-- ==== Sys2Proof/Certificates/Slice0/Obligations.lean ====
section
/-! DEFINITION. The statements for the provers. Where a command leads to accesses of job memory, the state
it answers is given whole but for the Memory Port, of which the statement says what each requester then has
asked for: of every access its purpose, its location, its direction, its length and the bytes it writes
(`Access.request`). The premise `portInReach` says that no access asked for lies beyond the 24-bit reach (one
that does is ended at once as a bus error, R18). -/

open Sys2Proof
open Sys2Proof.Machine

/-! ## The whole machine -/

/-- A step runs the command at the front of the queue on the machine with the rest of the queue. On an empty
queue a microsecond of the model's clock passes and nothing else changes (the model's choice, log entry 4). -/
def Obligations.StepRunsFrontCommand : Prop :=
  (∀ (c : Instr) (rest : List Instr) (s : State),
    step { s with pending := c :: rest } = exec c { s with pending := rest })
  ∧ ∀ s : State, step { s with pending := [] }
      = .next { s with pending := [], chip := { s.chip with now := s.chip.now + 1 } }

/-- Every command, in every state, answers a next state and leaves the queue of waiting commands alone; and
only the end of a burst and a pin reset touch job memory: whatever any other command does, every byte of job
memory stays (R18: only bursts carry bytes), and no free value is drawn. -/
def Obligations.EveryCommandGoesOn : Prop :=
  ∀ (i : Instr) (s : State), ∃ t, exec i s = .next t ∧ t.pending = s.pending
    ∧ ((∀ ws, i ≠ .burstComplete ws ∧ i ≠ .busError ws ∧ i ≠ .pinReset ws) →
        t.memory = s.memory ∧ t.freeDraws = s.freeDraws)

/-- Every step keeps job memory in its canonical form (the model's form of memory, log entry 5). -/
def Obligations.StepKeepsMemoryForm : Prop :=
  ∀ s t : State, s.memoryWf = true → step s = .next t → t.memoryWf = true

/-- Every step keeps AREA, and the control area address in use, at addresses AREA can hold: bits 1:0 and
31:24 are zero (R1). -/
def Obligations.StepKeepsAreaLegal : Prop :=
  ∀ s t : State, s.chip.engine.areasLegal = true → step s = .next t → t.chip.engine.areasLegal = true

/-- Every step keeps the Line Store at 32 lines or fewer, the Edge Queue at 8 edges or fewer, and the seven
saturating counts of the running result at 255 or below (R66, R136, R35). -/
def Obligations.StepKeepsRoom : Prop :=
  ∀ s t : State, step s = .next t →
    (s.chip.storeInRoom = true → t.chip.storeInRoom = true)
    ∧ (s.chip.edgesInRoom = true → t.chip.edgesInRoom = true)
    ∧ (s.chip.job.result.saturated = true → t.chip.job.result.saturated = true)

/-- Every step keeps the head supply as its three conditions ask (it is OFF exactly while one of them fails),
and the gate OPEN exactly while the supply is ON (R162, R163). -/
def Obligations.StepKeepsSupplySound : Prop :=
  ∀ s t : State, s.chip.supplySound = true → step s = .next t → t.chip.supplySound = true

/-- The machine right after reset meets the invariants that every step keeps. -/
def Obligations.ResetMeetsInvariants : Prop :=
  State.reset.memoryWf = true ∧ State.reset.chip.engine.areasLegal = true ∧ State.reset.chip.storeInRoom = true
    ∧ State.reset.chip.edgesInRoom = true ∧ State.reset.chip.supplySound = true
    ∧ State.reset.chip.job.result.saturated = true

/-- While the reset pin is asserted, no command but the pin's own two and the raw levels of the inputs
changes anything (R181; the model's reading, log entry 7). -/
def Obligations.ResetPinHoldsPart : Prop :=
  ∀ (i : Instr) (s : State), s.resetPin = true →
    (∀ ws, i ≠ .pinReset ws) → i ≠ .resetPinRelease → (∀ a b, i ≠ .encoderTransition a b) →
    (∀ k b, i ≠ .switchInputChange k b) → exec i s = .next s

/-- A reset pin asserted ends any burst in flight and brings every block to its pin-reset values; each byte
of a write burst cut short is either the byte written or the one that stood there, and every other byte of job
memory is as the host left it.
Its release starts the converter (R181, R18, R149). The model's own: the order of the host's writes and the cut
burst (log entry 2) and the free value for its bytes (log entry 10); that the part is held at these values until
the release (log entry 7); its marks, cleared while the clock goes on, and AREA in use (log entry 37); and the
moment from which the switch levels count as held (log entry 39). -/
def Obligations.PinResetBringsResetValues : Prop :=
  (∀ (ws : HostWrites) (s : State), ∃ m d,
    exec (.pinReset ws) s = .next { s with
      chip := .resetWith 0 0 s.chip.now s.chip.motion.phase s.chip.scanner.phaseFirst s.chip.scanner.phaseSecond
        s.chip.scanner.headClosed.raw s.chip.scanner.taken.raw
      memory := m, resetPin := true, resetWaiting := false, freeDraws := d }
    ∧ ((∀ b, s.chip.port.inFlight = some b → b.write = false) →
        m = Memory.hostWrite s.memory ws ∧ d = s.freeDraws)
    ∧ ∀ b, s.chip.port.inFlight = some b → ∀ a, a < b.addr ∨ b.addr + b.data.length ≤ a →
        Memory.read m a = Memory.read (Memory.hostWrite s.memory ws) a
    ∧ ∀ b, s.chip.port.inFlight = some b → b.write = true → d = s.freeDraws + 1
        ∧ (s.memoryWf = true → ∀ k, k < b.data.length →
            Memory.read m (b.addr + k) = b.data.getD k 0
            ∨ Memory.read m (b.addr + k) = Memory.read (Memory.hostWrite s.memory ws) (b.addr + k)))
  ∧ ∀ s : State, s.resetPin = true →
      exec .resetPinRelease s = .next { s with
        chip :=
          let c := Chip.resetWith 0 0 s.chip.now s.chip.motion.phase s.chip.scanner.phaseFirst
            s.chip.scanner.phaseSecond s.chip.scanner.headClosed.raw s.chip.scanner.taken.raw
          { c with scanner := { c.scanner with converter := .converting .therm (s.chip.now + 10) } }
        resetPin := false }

^^^^^^^^

- [TASK] The records above must be repeated exactly, in their entirety.

- [REPLY TO THE EXERCISE]
-- ==== Sys2Proof/Certificates/Slice0/Obligations.lean ====
section
/-! DEFINITION. The statements for the provers. Where a command leads to accesses of job memory, the state
it answers is given whole but for the Memory Port, of which the statement says what each requester then has
asked for: of every access its purpose, its location, its direction, its length and the bytes it writes
(`Access.request`). The premise `portInReach` says that no access asked for lies beyond the 24-bit reach (one
that does is ended at once as a bus error, R18). -/

open Sys2Proof
open Sys2Proof.Machine

/-! ## The whole machine -/

/-- A step runs the command at the front of the queue on the machine with the rest of the queue. On an empty
queue a microsecond of the model's clock passes and nothing else changes (the model's choice, log entry 4). -/
def Obligations.StepRunsFrontCommand : Prop :=
  (∀ (c : Instr) (rest : List Instr) (s : State),
    step { s with pending := c :: rest } = exec c { s with pending := rest })
  ∧ ∀ s : State, step { s with pending := [] }
      = .next { s with pending := [], chip := { s.chip with now := s.chip.now + 1 } }

/-- Every command, in every state, answers a next state and leaves the queue of waiting commands alone; and
only the end of a burst and a pin reset touch job memory: whatever any other command does, every byte of job
memory stays (R18: only bursts carry bytes), and no free value is drawn. -/
def Obligations.EveryCommandGoesOn : Prop :=
  ∀ (i : Instr) (s : State), ∃ t, exec i s = .next t ∧ t.pending = s.pending
    ∧ ((∀ ws, i ≠ .burstComplete ws ∧ i ≠ .busError ws ∧ i ≠ .pinReset ws) →
        t.memory = s.memory ∧ t.freeDraws = s.freeDraws)

/-- Every step keeps job memory in its canonical form (the model's form of memory, log entry 5). -/
def Obligations.StepKeepsMemoryForm : Prop :=
  ∀ s t : State, s.memoryWf = true → step s = .next t → t.memoryWf = true

/-- Every step keeps AREA, and the control area address in use, at addresses AREA can hold: bits 1:0 and
31:24 are zero (R1). -/
def Obligations.StepKeepsAreaLegal : Prop :=
  ∀ s t : State, s.chip.engine.areasLegal = true → step s = .next t → t.chip.engine.areasLegal = true

/-- Every step keeps the Line Store at 32 lines or fewer, the Edge Queue at 8 edges or fewer, and the seven
saturating counts of the running result at 255 or below (R66, R136, R35). -/
def Obligations.StepKeepsRoom : Prop :=
  ∀ s t : State, step s = .next t →
    (s.chip.storeInRoom = true → t.chip.storeInRoom = true)
    ∧ (s.chip.edgesInRoom = true → t.chip.edgesInRoom = true)
    ∧ (s.chip.job.result.saturated = true → t.chip.job.result.saturated = true)

/-- Every step keeps the head supply as its three conditions ask (it is OFF exactly while one of them fails),
and the gate OPEN exactly while the supply is ON (R162, R163). -/
def Obligations.StepKeepsSupplySound : Prop :=
  ∀ s t : State, s.chip.supplySound = true → step s = .next t → t.chip.supplySound = true

/-- The machine right after reset meets the invariants that every step keeps. -/
def Obligations.ResetMeetsInvariants : Prop :=
  State.reset.memoryWf = true ∧ State.reset.chip.engine.areasLegal = true ∧ State.reset.chip.storeInRoom = true
    ∧ State.reset.chip.edgesInRoom = true ∧ State.reset.chip.supplySound = true
    ∧ State.reset.chip.job.result.saturated = true

/-- While the reset pin is asserted, no command but the pin's own two and the raw levels of the inputs
changes anything (R181; the model's reading, log entry 7). -/
def Obligations.ResetPinHoldsPart : Prop :=
  ∀ (i : Instr) (s : State), s.resetPin = true →
    (∀ ws, i ≠ .pinReset ws) → i ≠ .resetPinRelease → (∀ a b, i ≠ .encoderTransition a b) →
    (∀ k b, i ≠ .switchInputChange k b) → exec i s = .next s

/-- A reset pin asserted ends any burst in flight and brings every block to its pin-reset values; each byte
of a write burst cut short is either the byte written or the one that stood there, and every other byte of job
memory is as the host left it.
Its release starts the converter (R181, R18, R149). The model's own: the order of the host's writes and the cut
burst (log entry 2) and the free value for its bytes (log entry 10); that the part is held at these values until
the release (log entry 7); its marks, cleared while the clock goes on, and AREA in use (log entry 37); and the
moment from which the switch levels count as held (log entry 39). -/
def Obligations.PinResetBringsResetValues : Prop :=
  (∀ (ws : HostWrites) (s : State), ∃ m d,
    exec (.pinReset ws) s = .next { s with
      chip := .resetWith 0 0 s.chip.now s.chip.motion.phase s.chip.scanner.phaseFirst s.chip.scanner.phaseSecond
        s.chip.scanner.headClosed.raw s.chip.scanner.taken.raw
      memory := m, resetPin := true, resetWaiting := false, freeDraws := d }
    ∧ ((∀ b, s.chip.port.inFlight = some b → b.write = false) →
        m = Memory.hostWrite s.memory ws ∧ d = s.freeDraws)
    ∧ ∀ b, s.chip.port.inFlight = some b → ∀ a, a < b.addr ∨ b.addr + b.data.length ≤ a →
        Memory.read m a = Memory.read (Memory.hostWrite s.memory ws) a
    ∧ ∀ b, s.chip.port.inFlight = some b → b.write = true → d = s.freeDraws + 1
        ∧ (s.memoryWf = true → ∀ k, k < b.data.length →
            Memory.read m (b.addr + k) = b.data.getD k 0
            ∨ Memory.read m (b.addr + k) = Memory.read (Memory.hostWrite s.memory ws) (b.addr + k)))
  ∧ ∀ s : State, s.resetPin = true →
      exec .resetPinRelease s = .next { s with
        chip :=
          let c := Chip.resetWith 0 0 s.chip.now s.chip.motion.phase s.chip.scanner.phaseFirst
            s.chip.scanner.phaseSecond s.chip.scanner.headClosed.raw s.chip.scanner.taken.raw
          { c with scanner := { c.scanner with converter := .converting .therm (s.chip.now + 10) } }
        resetPin := false }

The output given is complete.